**Exercise instructions**
Two lines below mark the span: the one containing "entry 0x21097fff (start" and the one containing "gpr 0x35098000 [(8, 0x12340000)]". Set down both, plus every line between, exactly as they stand, and nothing else.
* * * * * * *
-- ==== Sys2Proof/Tests/Slice0.lean ====
section
/-! SUPPORT. The model's own tests: what WellFormed refuses; every constructor's decoding, from words written out from the spec's
encodings; single steps, from the vectors of spec/95_test_vectors.md and the cases of R360; and, for each statement with
hypotheses or clauses, states and operands that meet them. -/

namespace Sys2Proof.Tests

open Sys2Proof.Machine

set_option Elab.async false

/-! ### What WellFormed refuses -/

/-- An odd register as a double-precision operand (R257). -/
theorem test_illformed_odd_double : (Instr.addD 1 2 4).wellFormed = false := by decide

theorem test_illformed_odd_double_load : (Instr.ldc1 3 0 8).wellFormed = false := by decide

/-- `jalr` with `rd` = `rs` (R194). -/
theorem test_illformed_jalr : (Instr.jalr 8 8).wellFormed = false := by decide

/-- `bgezal` and `bltzal` on register 31 (R170, R173). -/
theorem test_illformed_linking_branch : (Instr.bgezal 31 3).wellFormed = false ∧ (Instr.bltzal 31 3).wellFormed = false := by
  decide

theorem test_wellformed : (Instr.addD 0 2 4).wellFormed = true ∧ (Instr.addS 1 3 5).wellFormed = true ∧
    (Instr.roundWD 1 2).wellFormed = true ∧ (Instr.jalr 31 8).wellFormed = true ∧ (Instr.bgezal 30 3).wellFormed = true := by
  decide

/-! ### Decoding

Each word is the row's fixed bits of R90 to R95 with distinct operands at the positions of R81 to R84, R88: `rs` = 8, `rt` = 9,
`rd` = 10, `shamt` = 19, `imm` = 0xfedc, `fs` = 2, `ft` = 4, `fd` = 6, `cc` = 5. -/

/-- Every word decodes to its instruction. -/
def decodesTo (l : List (Word × Instr)) : Bool := l.all fun p => decide (decode p.1 = .ok p.2)

theorem test_decode_arithmetic_logical : decodesTo
  [(0x01095020, .add 10 8 9), (0x2109fedc, .addi 9 8 0xfedc), (0x2509fedc, .addiu 9 8 0xfedc), (0x01095021, .addu 10 8 9),
   (0x01095024, .and 10 8 9), (0x3109fedc, .andi 9 8 0xfedc), (0x01095027, .nor 10 8 9), (0x01095025, .or 10 8 9),
   (0x3509fedc, .ori 9 8 0xfedc), (0x000954c0, .sll 10 9 19), (0x000954c2, .srl 10 9 19), (0x000954c3, .sra 10 9 19),
   (0x01095022, .sub 10 8 9), (0x01095023, .subu 10 8 9), (0x01095026, .xor 10 8 9), (0x3909fedc, .xori 9 8 0xfedc),
   (0x01095004, .sllv 10 9 8), (0x01095006, .srlv 10 9 8), (0x01095007, .srav 10 9 8), (0x0109500a, .movz 10 8 9),
   (0x0109500b, .movn 10 8 9)] = true := by
  decide +kernel

theorem test_decode_constant_manipulating : decodesTo
  [(0x3c09fedc, .lui 9 0xfedc)] = true := by
  decide +kernel

theorem test_decode_comparison : decodesTo
  [(0x0109502a, .slt 10 8 9), (0x0109502b, .sltu 10 8 9), (0x2909fedc, .slti 9 8 0xfedc), (0x2d09fedc, .sltiu 9 8 0xfedc)] = true := by
  decide +kernel

theorem test_decode_branch : decodesTo
  [(0x4514fedc, .bc1f 5 0xfedc), (0x4515fedc, .bc1t 5 0xfedc), (0x1109fedc, .beq 8 9 0xfedc), (0x0501fedc, .bgez 8 0xfedc),
   (0x0511fedc, .bgezal 8 0xfedc), (0x1d00fedc, .bgtz 8 0xfedc), (0x1900fedc, .blez 8 0xfedc),
   (0x0510fedc, .bltzal 8 0xfedc), (0x0500fedc, .bltz 8 0xfedc), (0x1509fedc, .bne 8 9 0xfedc)] = true := by
  decide +kernel

theorem test_decode_jump : decodesTo
  [(0x0a345678, .j 0x2345678), (0x0e345678, .jal 0x2345678), (0x01000008, .jr 8), (0x01005009, .jalr 10 8)] = true := by
  decide +kernel

theorem test_decode_trap : decodesTo
  [(0x0109adf4, .teq 8 9 0x2b7), (0x050cfedc, .teqi 8 0xfedc), (0x0109adf6, .tne 8 9 0x2b7), (0x050efedc, .tnei 8 0xfedc),
   (0x0109adf0, .tge 8 9 0x2b7), (0x0109adf1, .tgeu 8 9 0x2b7), (0x0109adf2, .tlt 8 9 0x2b7), (0x0109adf3, .tltu 8 9 0x2b7),
   (0x026af34c, .syscall 0x9abcd), (0x026af34d, .brk 0x9abcd), (0x40095000, .mfc0 9 10), (0x40895000, .mtc0 9 10),
   (0x42000018, .eret)] = true := by
  decide +kernel

theorem test_decode_load_store : decodesTo
  [(0x8109fedc, .lb 9 0xfedc 8), (0x9109fedc, .lbu 9 0xfedc 8), (0x8509fedc, .lh 9 0xfedc 8), (0x9509fedc, .lhu 9 0xfedc 8),
   (0x8d09fedc, .lw 9 0xfedc 8), (0xa109fedc, .sb 9 0xfedc 8), (0xa509fedc, .sh 9 0xfedc 8), (0xad09fedc, .sw 9 0xfedc 8),
   (0xc109fedc, .ll 9 0xfedc 8), (0xe109fedc, .sc 9 0xfedc 8)] = true := by
  decide +kernel

theorem test_decode_multiply_divide : decodesTo
  [(0x01090018, .mult 8 9), (0x01090019, .multu 8 9), (0x0109001a, .div 8 9), (0x0109001b, .divu 8 9),
   (0x00005010, .mfhi 10), (0x00005012, .mflo 10), (0x01000011, .mthi 8), (0x01000013, .mtlo 8)] = true := by
  decide +kernel

theorem test_decode_floating_point_1 : decodesTo
  [(0xc504fedc, .lwc1 4 0xfedc 8), (0xd504fedc, .ldc1 4 0xfedc 8), (0xe504fedc, .swc1 4 0xfedc 8),
   (0xf504fedc, .sdc1 4 0xfedc 8), (0x46041180, .addS 6 2 4), (0x46041181, .subS 6 2 4), (0x46041182, .mulS 6 2 4),
   (0x46041183, .divS 6 2 4), (0x46001184, .sqrtS 6 2), (0x46001185, .absS 6 2), (0x46001186, .movS 6 2),
   (0x46001187, .negS 6 2), (0x4600118c, .roundWS 6 2), (0x4600118d, .truncWS 6 2), (0x4600118e, .ceilWS 6 2),
   (0x4600118f, .floorWS 6 2), (0x46091192, .movzS 6 2 9), (0x46091193, .movnS 6 2 9), (0x460011a1, .cvtDS 6 2),
   (0x460011a4, .cvtWS 6 2), (0x46241180, .addD 6 2 4), (0x46241181, .subD 6 2 4), (0x46241182, .mulD 6 2 4),
   (0x46241183, .divD 6 2 4)] = true := by
  decide +kernel

theorem test_decode_floating_point_2 : decodesTo
  [(0x46201184, .sqrtD 6 2), (0x46201185, .absD 6 2), (0x46201186, .movD 6 2), (0x46201187, .negD 6 2),
   (0x4620118c, .roundWD 6 2), (0x4620118d, .truncWD 6 2), (0x4620118e, .ceilWD 6 2), (0x4620118f, .floorWD 6 2),
   (0x46291192, .movzD 6 2 9), (0x46291193, .movnD 6 2 9), (0x462011a0, .cvtSD 6 2), (0x462011a4, .cvtWD 6 2),
   (0x46041530, .cFS 5 2 4), (0x46041531, .cUnS 5 2 4), (0x46041532, .cEqS 5 2 4), (0x46041533, .cUeqS 5 2 4),
   (0x46041534, .cOltS 5 2 4), (0x46041535, .cUltS 5 2 4), (0x46041536, .cOleS 5 2 4), (0x46041537, .cUleS 5 2 4),
   (0x46041538, .cSfS 5 2 4), (0x46041539, .cNgleS 5 2 4), (0x4604153a, .cSeqS 5 2 4), (0x4604153b, .cNglS 5 2 4)] = true := by
  decide +kernel

theorem test_decode_floating_point_3 : decodesTo
  [(0x4604153c, .cLtS 5 2 4), (0x4604153d, .cNgeS 5 2 4), (0x4604153e, .cLeS 5 2 4), (0x4604153f, .cNgtS 5 2 4),
   (0x46241530, .cFD 5 2 4), (0x46241531, .cUnD 5 2 4), (0x46241532, .cEqD 5 2 4), (0x46241533, .cUeqD 5 2 4),
   (0x46241534, .cOltD 5 2 4), (0x46241535, .cUltD 5 2 4), (0x46241536, .cOleD 5 2 4), (0x46241537, .cUleD 5 2 4),
   (0x46241538, .cSfD 5 2 4), (0x46241539, .cNgleD 5 2 4), (0x4624153a, .cSeqD 5 2 4), (0x4624153b, .cNglD 5 2 4),
   (0x4624153c, .cLtD 5 2 4), (0x4624153d, .cNgeD 5 2 4), (0x4624153e, .cLeD 5 2 4), (0x4624153f, .cNgtD 5 2 4)] = true := by
  decide +kernel

theorem test_decode_named_only : decodesTo
  [(0x8909fedc, .lwl 9 0xfedc 8), (0x9909fedc, .lwr 9 0xfedc 8), (0xa909fedc, .swl 9 0xfedc 8),
   (0xb909fedc, .swr 9 0xfedc 8), (0xbd09fedc, .cache 9 0xfedc 8), (0xcd09fedc, .pref 9 0xfedc 8),
   (0xc909fedc, .lwc2 9 0xfedc 8), (0xd909fedc, .ldc2 9 0xfedc 8), (0xe909fedc, .swc2 9 0xfedc 8),
   (0xf909fedc, .sdc2 9 0xfedc 8), (0x0000000f, .sync)] = true := by
  decide +kernel

/-- Words that match no row (spec/95_test_vectors.md section 2.11, R98). -/
theorem test_decode_unlisted :
    ([0x00000001, 0x00000005, 0x0000000e, 0x00000035, 0x01095060, 0x3c290001, 0x04020000, 0x040d0000, 0x51090003, 0x70000002,
      0x7c000000, 0x9c000000, 0x44080000, 0x46001020, 0x46201021, 0x46800020, 0x45020003, 0x46041072, 0x42000019, 0x40086001,
      0x41000000, 0x0000004f, 0x1c010000, 0x4600100b, 0xffffffff] : List Word).all
        (fun w => decide (decode w = .error (.unlisted w))) = true := by decide +kernel

/-- Bytes are taken big-endian, and there must be four (R51, R80). -/
theorem test_decode_bytes : decodeBytes [0x01, 0x09, 0x50, 0x20] = .ok (.add 10 8 9) ∧
    decodeBytes [0x01, 0x09, 0x50] = .error .notOneWord := by decide +kernel

theorem test_decodeTableWord : decodeTableWord 32 0x01095020 = some (.add 10 8 9) ∧ decodeTableWord 32 0x46001020 = none := by
  decide +kernel

/-! ### Single steps (spec/95_test_vectors.md section 2, R360)

Each starts from the state after reset with some registers written, the word where the step fetches it. -/

/-- The state after reset with general registers written. -/
def start (regs : List (Reg × Word)) : State := regs.foldl (fun s p => s.writeX p.1 p.2) State.reset

/-- The state after reset with floating-point registers written. -/
def startF (regs : List (FReg × Word)) : State := regs.foldl (fun s p => s.writeF p.1 p.2) State.reset

/-- The state after reset with `x[8]` = 0x10000000 and the eight bytes of section 2.7 there. -/
def startM (regs : List (Reg × Word)) : State :=
  ((start ((8, 0x10000000) :: regs)).writeWord 0x10000000 0x11223344).writeWord 0x10000004 0x9c8001ff

/-- What is seen after one step, if there is a next state. -/
def afterStep {α : Type} (s : State) (f : State → α) : Option α :=
  match step s with
  | .next t => some (f t)
  | .fault _ => none
  | .refused _ => none

/-- What is seen after one step of a word. -/
def sees {α : Type} (w : Nat) (s : State) (f : State → α) : Option α := afterStep (s.withFetchWord 32 w) f

/-- `x[r]` after one step. -/
def gpr (w : Nat) (regs : List (Reg × Word)) (r : Reg) : Option Word := sees w (start regs) (·.readX r)

/-- `f[n]` after one step. -/
def fpr (w : Nat) (regs : List (FReg × Word)) (n : FReg) : Option Word := sees w (startF regs) (·.readF n)

/-- The code, `EPC` and `pc` after one step: an exception entry. -/
def entry (w : Nat) (s : State) : Option (BitVec 5 × Word × Word) := sees w s fun t => (t.cause.excCode, t.epc, t.pc)

/-- Where control is after one step: `pc`, `npc`. -/
def control (w : Nat) (s : State) : Option (Word × Word) := sees w s fun t => (t.pc, t.npc)

/-- The reason a step is refused. -/
def refusal (w : Nat) (s : State) : Option Refusal :=
  match step (s.withFetchWord 32 w) with
  | .next _ => none
  | .fault _ => none
  | .refused r => some r

/-- The entry of section 0 for an exception at 0x00400000. -/
abbrev at400000 (code : BitVec 5) : Option (BitVec 5 × Word × Word) := some (code, 0x00400000, 0x80000180)

theorem test_add : gpr 0x01095020 [(8, 0x7ffffffe), (9, 1)] 10 = some 0x7fffffff ∧
    entry 0x01095020 (start [(8, 0x7fffffff), (9, 1)]) = at400000 12 := by decide +kernel

theorem test_add_to_register_zero : entry 0x01090020 (start [(8, 0x7fffffff), (9, 1)]) = at400000 12 := by decide +kernel

theorem test_addi : gpr 0x21097fff [(8, 0x7fff8000)] 9 = some 0x7fffffff ∧
    entry 0x21097fff (start [(8, 0x7fff8001)]) = at400000 12 := by decide +kernel

theorem test_addiu : gpr 0x2509fffc [(8, 2)] 9 = some 0xfffffffe := by decide +kernel

theorem test_addu : gpr 0x01095021 [(8, 0x7fffffff), (9, 1)] 10 = some 0x80000000 := by decide +kernel

theorem test_sub : gpr 0x01095022 [(8, 5), (9, 7)] 10 = some 0xfffffffe ∧
    entry 0x01095022 (start [(8, 0x80000000), (9, 1)]) = at400000 12 := by decide +kernel

theorem test_subu : gpr 0x01095023 [(8, 0x80000000), (9, 1)] 10 = some 0x7fffffff := by decide +kernel

theorem test_logic :
    [0x01095024, 0x01095025, 0x01095026, 0x01095027].map (gpr · [(8, 0xff00ff00), (9, 0x0ff00ff0)] 10) =
      [some 0x0f000f00, some 0xfff0fff0, some 0xf0f0f0f0, some 0x000f000f] := by decide +kernel

theorem test_immediate_logic : gpr 0x3109ffff [(8, 0x12345678)] 9 = some 0x00005678 ∧
    gpr 0x35098000 [(8, 0x12340000)] 9 = some 0x12348000 ∧ gpr 0x3909ffff [(8, 0xffffffff)] 9 = some 0xffff0000 ∧
    gpr 0x3c09ffff [(9, 0x12345678)] 9 = some 0xffff0000 := by decide +kernel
* * * * * * *
**Solution for this task**
    entry 0x21097fff (start [(8, 0x7fff8001)]) = at400000 12 := by decide +kernel

theorem test_addiu : gpr 0x2509fffc [(8, 2)] 9 = some 0xfffffffe := by decide +kernel

theorem test_addu : gpr 0x01095021 [(8, 0x7fffffff), (9, 1)] 10 = some 0x80000000 := by decide +kernel

theorem test_sub : gpr 0x01095022 [(8, 5), (9, 7)] 10 = some 0xfffffffe ∧
    entry 0x01095022 (start [(8, 0x80000000), (9, 1)]) = at400000 12 := by decide +kernel

theorem test_subu : gpr 0x01095023 [(8, 0x80000000), (9, 1)] 10 = some 0x7fffffff := by decide +kernel

theorem test_logic :
    [0x01095024, 0x01095025, 0x01095026, 0x01095027].map (gpr · [(8, 0xff00ff00), (9, 0x0ff00ff0)] 10) =
      [some 0x0f000f00, some 0xfff0fff0, some 0xf0f0f0f0, some 0x000f000f] := by decide +kernel

theorem test_immediate_logic : gpr 0x3109ffff [(8, 0x12345678)] 9 = some 0x00005678 ∧
    gpr 0x35098000 [(8, 0x12340000)] 9 = some 0x12348000 ∧ gpr 0x3909ffff [(8, 0xffffffff)] 9 = some 0xffff0000 ∧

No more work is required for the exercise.